= John McCarten =

American writer (1911–1974)

John McCarten (September 10, 1911, Philadelphia, Pennsylvania - September 25, 1974, New York City) was an American writer who contributed about 1,000 pieces for The New Yorker, serving as the magazine's film critic from 1945 to 1960 and Broadway theatre critic from 1960 to 1967.

McCarten was born in Philadelphia into an Irish-American family. After serving in the Merchant Marine, he started writing for American Mercury, Fortune, and Time during the 1930s.

In 1934, he joined The New Yorker and began contributing satirical short stories and irreverent profiles. He became the magazine's regular film critic in 1945, employing a writing style that tended to be terse and was often condescending. He gained a reputation as something of a nemesis of Alfred Hitchcock in particular, whose films McCarten regularly panned. The screenplay for the 1956 British romantic comedy film The Silken Affair was adapted from an idea by McCarten.

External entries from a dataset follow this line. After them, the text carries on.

-- ==== Sys2Proof/Machine/Receiver.lean ====
section
/-! DEFINITION. The line receivers: BYTE_RECEPTION and RXD_RETURN_TO_MARK (spec 07). -/

namespace Sys2Proof.Machine

/-- LINE_ERROR (spec 07 R125). -/
def lineErrorEvent (l : LineNo) (reason : LineReason) (count : Nat) : EventRec :=
  { kind := .lineError, line := some l, ctx := none, source := none, msgno := none, detail := lineErrorDetail reason count }

/-- LINE_FAULT (spec 07 R129). -/
def lineFaultEvent (l : LineNo) (reason : LineReason) : EventRec :=
  { kind := .lineFault, line := some l, ctx := none, source := none, msgno := none, detail := numAt reason.code 0 }

/-- RX_OVERRUN (spec 07 R131). -/
def rxOverrunEvent (l : LineNo) : EventRec :=
  { kind := .rxOverrun, line := some l, ctx := none, source := none, msgno := none, detail := 0 }

/-- The line faults: FAULTED, receiver stopped, queue flushed, LINE_FAULT posted (spec 07 R129, 06 R114). -/
def faultLine (l : LineNo) (reason : LineReason) (s : State) : State :=
  ((s.setLine l { (s.line l).rxStopped with state := .faulted }).flushLine l).post (lineFaultEvent l reason)

/-- The consecutive-bad counter after a frame that ended for a reason: an aborted frame leaves it (spec 07 R125, R127). -/
def nextBadCount (reason : LineReason) (count : Nat) : Nat := if reason = .aborted then count else min 15 (count + 1)

/-- A frame ends without delivery: discarded, receiver in HUNT, counter raised if bad, LINE_ERROR posted, and the line faults if
the counter rose to its threshold (spec 07 R125 to R129). -/
def dropFrame (l : LineNo) (reason : LineReason) (s : State) : State :=
  let u := s.line l
  let count := nextBadCount reason u.badCount
  let t := (s.setLine l { u with rx := .hunt, assembly := [], badCount := count }).post (lineErrorEvent l reason count)
  if reason ≠ .aborted ∧ u.threshold ≠ 0 ∧ count = u.threshold then faultLine l reason t else t

/-- A good frame: the counter cleared, the receiver ready in FRAME; in RUN it is placed in a buffer or lost to overrun, outside
RUN it is discarded (spec 07 R124, R130, R131, R133). -/
def goodFrame (l : LineNo) (content : List Byte) (s : State) : State :=
  let u := { s.line l with rx := .frame, assembly := [], badCount := 0 }
  if s.cmd.mode ≠ .run then s.setLine l u
  else if u.buffers.length < Config.frameBuffers then s.setLine l { u with buffers := u.buffers ++ [content] }
  else (s.setLine l u).post (rxOverrunEvent l)

/-- A byte reception by the receiver of a line that is ON; after a missing stop bit it seeks no start bit before RXD is back at
mark (spec 07 R120, 7.4). -/
def receiveByte (l : LineNo) (b : Byte) (stopGood : Bool) (s : State) : State :=
  let u := s.line l
  let t := s.setLine l { u with awaitMark := !stopGood }
  match rxByte u.rx u.assembly b stopGood with
  | .stay rx assembly => t.setLine l { t.line l with rx := rx, assembly := assembly }
  | .drop reason => dropFrame l reason t
  | .good content => goodFrame l content t

/-- BYTE_RECEPTION: received on an ON line whose receiver seeks start bits, else not received (spec 07 R120; log 2). -/
def execByteReception (l : LineNo) (b : Byte) (stopGood : Bool) (s : State) : Out :=
  awake s fun s =>
    if (s.line l).state = .on ∧ (s.line l).awaitMark = false then receiveByte l b stopGood s else s

/-- RXD_RETURN_TO_MARK: the receiver of an ON line has seen RXD at mark and seeks a start bit (spec 07 R116, R120). -/
def execRxdReturnToMark (l : LineNo) (s : State) : Out :=
  awake s fun s =>
    if (s.line l).state = .on then s.setLine l { s.line l with awaitMark := false } else s

end Sys2Proof.Machine
end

In 1960, McCarten switched to theatre criticism, where he was no less tough; on one occasion, theatrical producer David Merrick had McCarten barred from the opening night of Do Re Mi.

In July 1967, McCarten suddenly quit reviewing and moved to Ireland. The following year, he submitted the first of his "Irish Sketches", a series of light pieces about Irish art and culture that ran in The New Yorker between February 24, 1968, and November 20, 1971.

== Death ==
John McCarten died of cancer at the age of 63. He married three times and had two sons. His obituary in The New Yorker remembered him as "a witty writer, whose sharpest weapon was mockery. Yet, given the force of the opinions he would pronounce in conversation, one marveled to observe his comparative gentleness in print. For, much as he might deplore certain human failings, he could never bear to injure those who embodied them. He learned to tell the truth about people in such a way that, far from feeling savaged, they felt praised."

== Bibliography ==

- McCarten, John (1950). "Eliot and Guinness"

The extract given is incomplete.